-- ==== Sys2Proof/Laws/Only4.lean ====
section
/-! SUPPORT. The frames of the operations of SecOps, TimeOps, IpOps, NetOps, LspOps, Staging, RegRead, RegWrite, Deadlines, TickEdge, Delivery, FaultRows, TimeRows. -/

set_option linter.unusedTactic false
set_option linter.unreachableTactic false

namespace Sys2Proof.Machine
open Sys2Proof

/-! ## SecOps -/

theorem only_secBreak {ps : List Part} {s s' : State} (code : Nat) (hl : [.outbox, .queues, .faults, .security] ⊆ ps) (h : Only ps s s') :
    Only ps s (secBreak code s') := by
  unfold secBreak
  try dsimp only
  repeat' first
    | with_reducible assumption | exact List.Subset.trans (by decide) hl | with_reducible apply only_noteEvent
    | with_reducible apply Only.ite
    | (fail_if_no_progress ((with_reducible apply Only.mk_of) <;> first | exact Or.inl (hl (by decide)) | with_reducible exact Or.inr rfl | skip)) | with_reducible exact Or.inr rfl
    | split

theorem only_securityHalt {ps : List Part} {s s' : State} (cause alg : Nat) (hl : [.outbox, .halt, .queues, .faults, .fronds] ⊆ ps) (h : Only ps s s') :
    Only ps s (securityHalt cause alg s') := by
  unfold securityHalt
  repeat' first
    | with_reducible assumption | exact List.Subset.trans (by decide) hl | with_reducible refine only_raise_low (by decide) ?_ ?_
    | with_reducible refine only_raise_mid (by first | decide | exact causeCls_le _) ?_ ?_ | with_reducible apply only_raise

theorem only_authFailed {ps : List Part} {s s' : State} (kind op : Nat) (hl : [.outbox, .queues, .faults, .security] ⊆ ps) (h : Only ps s s') :
    Only ps s (authFailed kind op s') := by
  unfold authFailed
  try dsimp only
  repeat' first
    | with_reducible assumption | exact List.Subset.trans (by decide) hl | with_reducible apply only_noteEvent
    | with_reducible apply Only.ite
    | (fail_if_no_progress ((with_reducible apply Only.mk_of) <;> first | exact Or.inl (hl (by decide)) | with_reducible exact Or.inr rfl | skip)) | with_reducible exact Or.inr rfl
    | split

theorem only_authPassed {ps : List Part} {s s' : State} (hl : [.security] ⊆ ps) (h : Only ps s s') :
    Only ps s (authPassed s') := by
  unfold authPassed
  try dsimp only
  repeat' first
    | with_reducible assumption | exact List.Subset.trans (by decide) hl
    | (fail_if_no_progress ((with_reducible apply Only.mk_of) <;> first | exact Or.inl (hl (by decide)) | with_reducible exact Or.inr rfl | skip)) | with_reducible exact Or.inr rfl

theorem only_lifeCycleCheck {ps : List Part} {s s' : State} (copyBad otpBad : Bool) (hl : [.outbox, .halt, .queues, .faults, .fronds, .security] ⊆ ps) (h : Only ps s s') :
    Only ps s (lifeCycleCheck copyBad otpBad s') := by
  unfold lifeCycleCheck
  try dsimp only
  repeat' first
    | with_reducible assumption | exact List.Subset.trans (by decide) hl | with_reducible apply only_secBreak
    | with_reducible apply only_securityHalt | with_reducible apply Only.ite
    | (fail_if_no_progress ((with_reducible apply Only.mk_of) <;> first | exact Or.inl (hl (by decide)) | with_reducible exact Or.inr rfl | skip)) | with_reducible exact Or.inr rfl
    | split

/-! ## TimeOps -/

theorem only_timeEvent {ps : List Part} {s s' : State} (old : Nat) (hl : [.queues] ⊆ ps) (h : Only ps s s') :
    Only ps s (timeEvent old s') := by
  unfold timeEvent
  try dsimp only
  repeat' first
    | with_reducible assumption | exact List.Subset.trans (by decide) hl | with_reducible apply only_emit
    | (fail_if_no_progress ((with_reducible apply Only.mk_of) <;> first | exact Or.inl (hl (by decide)) | with_reducible exact Or.inr rfl | skip)) | with_reducible exact Or.inr rfl
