theorem only_execCheckIn (s : State)  : OnlyBy [.checkIn] s (execCheckIn s) := by
  unfold execCheckIn
  try dsimp only
  repeat' first
    | with_reducible assumption | decide | with_reducible exact Only.refl _ _ | with_reducible apply OnlyBy.next
    | with_reducible apply OnlyBy.ite | with_reducible apply Only.ite
    | (fail_if_no_progress ((with_reducible apply Only.mk_of) <;> first | exact Or.inl (by decide) | with_reducible exact Or.inr rfl | skip)) | with_reducible exact Or.inr rfl
    | split

theorem only_execClockSrcLostClear (s : State)  : OnlyBy [.clocks, .queues, .faults] s (execClockSrcLostClear s) := by
  unfold execClockSrcLostClear
  try dsimp only
  repeat' first
    | with_reducible assumption | decide | with_reducible exact Only.refl _ _ | with_reducible apply OnlyBy.next
    | with_reducible apply OnlyBy.ite | with_reducible apply only_clearSrc | with_reducible apply Only.ite
    | (fail_if_no_progress ((with_reducible apply Only.mk_of) <;> first | exact Or.inl (by decide) | with_reducible exact Or.inr rfl | skip)) | with_reducible exact Or.inr rfl
    | split

theorem only_execHaltDrainTimeout (s : State)  : OnlyBy [.halt, .pins] s (execHaltDrainTimeout s) := by
  unfold execHaltDrainTimeout
  try dsimp only
  repeat' first
    | with_reducible assumption | decide | with_reducible exact Only.refl _ _ | with_reducible apply OnlyBy.next
    | with_reducible apply OnlyBy.ite | with_reducible apply only_haltStop | with_reducible apply Only.ite | split

/-! ## Feature -/

theorem only_execDeferredWork (s : State)  : OnlyBy [.outbox, .queues, .rings, .descs, .features, .map, .caps, .sessions] s (execDeferredWork s) := by
  unfold execDeferredWork
  try dsimp only
  repeat' first
    | with_reducible assumption | decide | with_reducible exact Only.refl _ _ | with_reducible apply OnlyBy.next
    | with_reducible apply OnlyBy.ite | with_reducible apply only_runDeferred | with_reducible apply Only.ite | split

theorem only_execFeatureSlice (s : State)  : OnlyBy [.queues, .features, .map] s (execFeatureSlice s) := by
  unfold execFeatureSlice
  try dsimp only
  repeat' first
    | with_reducible assumption | decide | with_reducible exact Only.refl _ _ | with_reducible apply OnlyBy.next
    | with_reducible apply OnlyBy.ite | with_reducible apply only_workBlocks | with_reducible apply Only.ite
    | (fail_if_no_progress ((with_reducible apply Only.mk_of) <;> first | exact Or.inl (by decide) | with_reducible exact Or.inr rfl | skip)) | with_reducible exact Or.inr rfl
    | split

/-! ## Downlink -/

theorem only_execDownlinkSuperframe (s : State) (ins : List Nat) : OnlyBy [.outbox, .resolution, .queues, .rings, .descs, .pend, .fronds, .sessions] s (execDownlinkSuperframe s ins) := by
  unfold execDownlinkSuperframe
  try dsimp only
  repeat' first
    | with_reducible assumption | decide | with_reducible exact Only.refl _ _ | with_reducible apply OnlyBy.next
    | with_reducible apply OnlyBy.ite | with_reducible apply only_inOneCycle | with_reducible apply only_sendSuperframe
    | with_reducible apply Only.ite | split | (intro _; intros; try dsimp only)

theorem only_execCommitResolve (s : State)  : OnlyBy [.resolution, .pend, .fronds] s (execCommitResolve s) := by
  unfold execCommitResolve
  try dsimp only
  repeat' first
    | with_reducible assumption | decide | with_reducible exact Only.refl _ _ | with_reducible apply OnlyBy.next
    | with_reducible apply OnlyBy.ite | with_reducible apply only_modFrond
    | (with_reducible refine Only.foldl (fun t' a' h' => ?_) _ ?_ <;> (try dsimp only)) | with_reducible apply Only.ite
    | (fail_if_no_progress ((with_reducible apply Only.mk_of) <;> first | exact Or.inl (by decide) | with_reducible exact Or.inr rfl | skip)) | with_reducible exact Or.inr rfl
    | split

/-! ## UplinkData -/

theorem only_execU0 (s : State) (f : Nat) (fr : Frame) (slow : List Nat) : OnlyBy [.outbox, .queues, .rings, .descs, .faults, .badPaths, .pend, .fronds, .chans, .snaps, .summary, .features, .refs, .map, .caps, .sessions] s (execU0 f fr s slow) := by
  unfold execU0
  try dsimp only
  repeat' first
    | with_reducible assumption | decide | with_reducible exact Only.refl _ _ | with_reducible apply OnlyBy.next
    | with_reducible apply OnlyBy.ite | with_reducible apply only_inOneCycle | with_reducible apply only_slowRings
    | with_reducible apply only_receiveU0 | with_reducible apply only_tryComplete | with_reducible apply Only.ite | split
    | (intro _; intros; try dsimp only)

theorem only_execUplinkFrame (s : State) (f kind : Nat) (fr : Frame) (flags : List Nat) (slow : List Nat) : OnlyBy [.outbox, .queues, .rings, .descs, .faults, .fronds, .chans, .snaps, .summary, .features, .refs, .caps, .sessions] s (execUplinkFrame f kind fr flags s slow) := by
  unfold execUplinkFrame
  try dsimp only
  repeat' first
    | with_reducible assumption | decide | with_reducible exact Only.refl _ _ | with_reducible apply OnlyBy.next
    | with_reducible apply OnlyBy.ite | with_reducible apply only_inOneCycle | with_reducible apply only_slowRings
    | with_reducible apply only_takeUplink | with_reducible apply Only.ite | split | (intro _; intros; try dsimp only)

/-! ## UplinkU0 -/

theorem only_execLinkUp (s : State) (f : Nat) (linkB : Bool) : OnlyBy [.queues, .faults, .fronds] s (execLinkUp f linkB s) := by
  unfold execLinkUp
  try dsimp only
  repeat' first
    | with_reducible assumption | decide | with_reducible exact Only.refl _ _ | with_reducible apply OnlyBy.next
    | with_reducible apply OnlyBy.ite | with_reducible apply only_clearSrc | with_reducible apply only_modLink
    | with_reducible apply Only.ite
    | (fail_if_no_progress ((with_reducible apply Only.mk_of) <;> first | exact Or.inl (by decide) | with_reducible exact Or.inr rfl | skip)) | with_reducible exact Or.inr rfl
    | split
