theorem fresh_execRuleLoad (s : State) (d : Desc) (h : Fresh s) : FreshBy (execRuleLoad d s) := by
  unfold execRuleLoad
  try dsimp only
  repeat' first
    | with_reducible assumption | with_reducible apply FreshBy.next | with_reducible apply FreshBy.ite
    | with_reducible apply fresh_takeDesc | with_reducible apply fresh_ruleLoadAct | (intro _; intros; try dsimp only)

theorem fresh_execSpeedTable (s : State) (d : Desc) (h : Fresh s) : FreshBy (execSpeedTable d s) := by
  unfold execSpeedTable
  try dsimp only
  repeat' first
    | with_reducible assumption | with_reducible apply FreshBy.next | with_reducible apply FreshBy.ite
    | with_reducible apply fresh_complete | with_reducible apply fresh_takeDesc | with_reducible apply fresh_stageEdges
    | with_reducible apply Fresh.ite | split | (intro _; intros; try dsimp only)

theorem fresh_execSync (s : State) (d : Desc) (h : Fresh s) : FreshBy (execSync d s) := by
  unfold execSync
  try dsimp only
  repeat' first
    | with_reducible assumption | with_reducible apply FreshBy.next | with_reducible apply FreshBy.ite
    | with_reducible refine fresh_modOut _ _ (fun _ => rfl) ?_ | with_reducible apply fresh_takeDesc
    | (fail_if_no_progress ((with_reducible apply Fresh.mk_of) <;> try with_reducible rfl)) | (intro _; intros; try dsimp only)

theorem fresh_execSyncDone (s : State)  (h : Fresh s) : FreshBy (execSyncDone s) := by
  unfold execSyncDone
  try dsimp only
  repeat' first
    | with_reducible assumption | with_reducible apply FreshBy.next | with_reducible apply FreshBy.ite
    | with_reducible apply fresh_finishSync | with_reducible apply Fresh.ite | split

theorem fresh_execFaultClearChannel (s : State) (d : Desc) (h : Fresh s) : FreshBy (execFaultClearChannel d s) := by
  unfold execFaultClearChannel
  try dsimp only
  repeat' first
    | with_reducible assumption | with_reducible apply FreshBy.next | with_reducible apply FreshBy.ite
    | with_reducible apply fresh_complete | with_reducible apply fresh_takeDesc | with_reducible apply fresh_sendClear
    | with_reducible apply Fresh.ite | split | (intro _; intros; try dsimp only)

theorem fresh_execFaultClearFrond (s : State) (d : Desc) (h : Fresh s) : FreshBy (execFaultClearFrond d s) := by
  unfold execFaultClearFrond
  try dsimp only
  repeat' first
    | with_reducible assumption | with_reducible apply FreshBy.next | with_reducible apply FreshBy.ite
    | with_reducible apply fresh_takeDesc | with_reducible apply fresh_clearFrondAct | (intro _; intros; try dsimp only)

theorem fresh_execFaultClearSource (s : State) (d : Desc) (h : Fresh s) : FreshBy (execFaultClearSource d s) := by
  unfold execFaultClearSource
  try dsimp only
  repeat' first
    | with_reducible assumption | with_reducible apply FreshBy.next | with_reducible apply FreshBy.ite
    | with_reducible apply fresh_takeDesc | with_reducible apply fresh_clearSourceAct | (intro _; intros; try dsimp only)

theorem fresh_execFaultClearLatch (s : State) (d : Desc) (h : Fresh s) : FreshBy (execFaultClearLatch d s) := by
  unfold execFaultClearLatch
  try dsimp only
  repeat' first
    | with_reducible assumption | with_reducible apply FreshBy.next | with_reducible apply FreshBy.ite
    | with_reducible apply fresh_takeDesc | with_reducible apply fresh_clearLatchAct | (intro _; intros; try dsimp only)

theorem fresh_execCvuRun (s : State) (d : Desc) (h : Fresh s) : FreshBy (execCvuRun d s) := by
  unfold execCvuRun
  try dsimp only
  repeat' first
    | with_reducible assumption | with_reducible apply FreshBy.next | with_reducible apply FreshBy.ite
    | with_reducible refine fresh_modOut _ _ (fun _ => rfl) ?_ | with_reducible apply fresh_takeDesc
    | with_reducible apply Fresh.ite | (fail_if_no_progress ((with_reducible apply Fresh.mk_of) <;> try with_reducible rfl))
    | split | (intro _; intros; try dsimp only)

theorem fresh_execCvuRunDone (s : State) (u : Nat) (h : Fresh s) : FreshBy (execCvuRunDone u s) := by
  unfold execCvuRunDone
  try dsimp only
  repeat' first
    | with_reducible assumption | with_reducible apply FreshBy.next | with_reducible apply FreshBy.ite
    | with_reducible apply fresh_cvuEnd | with_reducible apply Fresh.ite | split

theorem fresh_execTimeout (s : State) (didx : Half) (n : Nat) (h : Fresh s) : FreshBy (execTimeout didx n s) := by
  unfold execTimeout
  try dsimp only
  repeat' first
    | with_reducible assumption | with_reducible apply FreshBy.next | with_reducible apply FreshBy.ite
    | with_reducible apply fresh_timeOut | with_reducible apply Fresh.ite | split

theorem fresh_execBlobLoad (s : State) (d : Desc) (h : Fresh s) : FreshBy (execBlobLoad d s) := by
  unfold execBlobLoad
  try dsimp only
  repeat' first
    | with_reducible assumption | with_reducible apply FreshBy.next | with_reducible apply FreshBy.ite
    | with_reducible apply fresh_takeDesc | with_reducible apply fresh_blobAct | (intro _; intros; try dsimp only)

theorem fresh_execBlobStore (s : State)  (h : Fresh s) : FreshBy (execBlobStore s) := by
  unfold execBlobStore
  try dsimp only
  repeat' first
    | with_reducible assumption | with_reducible apply FreshBy.next | with_reducible apply FreshBy.ite
    | with_reducible apply fresh_complete | with_reducible apply Fresh.ite
    | (fail_if_no_progress ((with_reducible apply Fresh.mk_of) <;> try with_reducible rfl)) | split

theorem fresh_execGetNonce (s : State) (d : Desc) (copyBad otpBad : Bool) (h : Fresh s) : FreshBy (execGetNonce d copyBad otpBad s) := by
  unfold execGetNonce
  try dsimp only
  repeat' first
    | with_reducible assumption | with_reducible apply FreshBy.next | with_reducible apply FreshBy.ite
    | with_reducible apply fresh_complete | with_reducible apply fresh_plainOp
    | (fail_if_no_progress ((with_reducible apply Fresh.mk_of) <;> try with_reducible rfl)) | (intro _; intros; try dsimp only)

theorem fresh_execGetIdentity (s : State) (d : Desc) (copyBad otpBad : Bool) (h : Fresh s) : FreshBy (execGetIdentity d copyBad otpBad s) := by
  unfold execGetIdentity
  try dsimp only
  repeat' first
    | with_reducible assumption | with_reducible apply FreshBy.next | with_reducible apply FreshBy.ite
    | with_reducible apply fresh_plainOp | with_reducible apply fresh_secOut | (intro _; intros; try dsimp only)

theorem fresh_execGetState (s : State) (d : Desc) (copyBad otpBad : Bool) (h : Fresh s) : FreshBy (execGetState d copyBad otpBad s) := by
  unfold execGetState
  try dsimp only
  repeat' first
    | with_reducible assumption | with_reducible apply FreshBy.next | with_reducible apply FreshBy.ite
    | with_reducible apply fresh_complete | with_reducible apply fresh_plainOp | (intro _; intros; try dsimp only)

theorem fresh_execTakeOwnership (s : State) (d : Desc) (copyBad otpBad : Bool) (h : Fresh s) : FreshBy (execTakeOwnership d copyBad otpBad s) := by
  unfold execTakeOwnership
  try dsimp only
  repeat' first
    | with_reducible assumption | with_reducible apply FreshBy.next | with_reducible apply FreshBy.ite
    | with_reducible apply fresh_complete | with_reducible apply fresh_useNonce | with_reducible apply fresh_plainOp
    | with_reducible apply fresh_moveTo | with_reducible apply Fresh.ite
    | (fail_if_no_progress ((with_reducible apply Fresh.mk_of) <;> try with_reducible rfl)) | split
    | (intro _; intros; try dsimp only)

○ ○ ○ ○ ○ ○ ○

### Your goal
Each line above that includes the word "linter" is to be copied.

### Exercise output
set_option linter.unusedTactic false
set_option linter.unreachableTactic false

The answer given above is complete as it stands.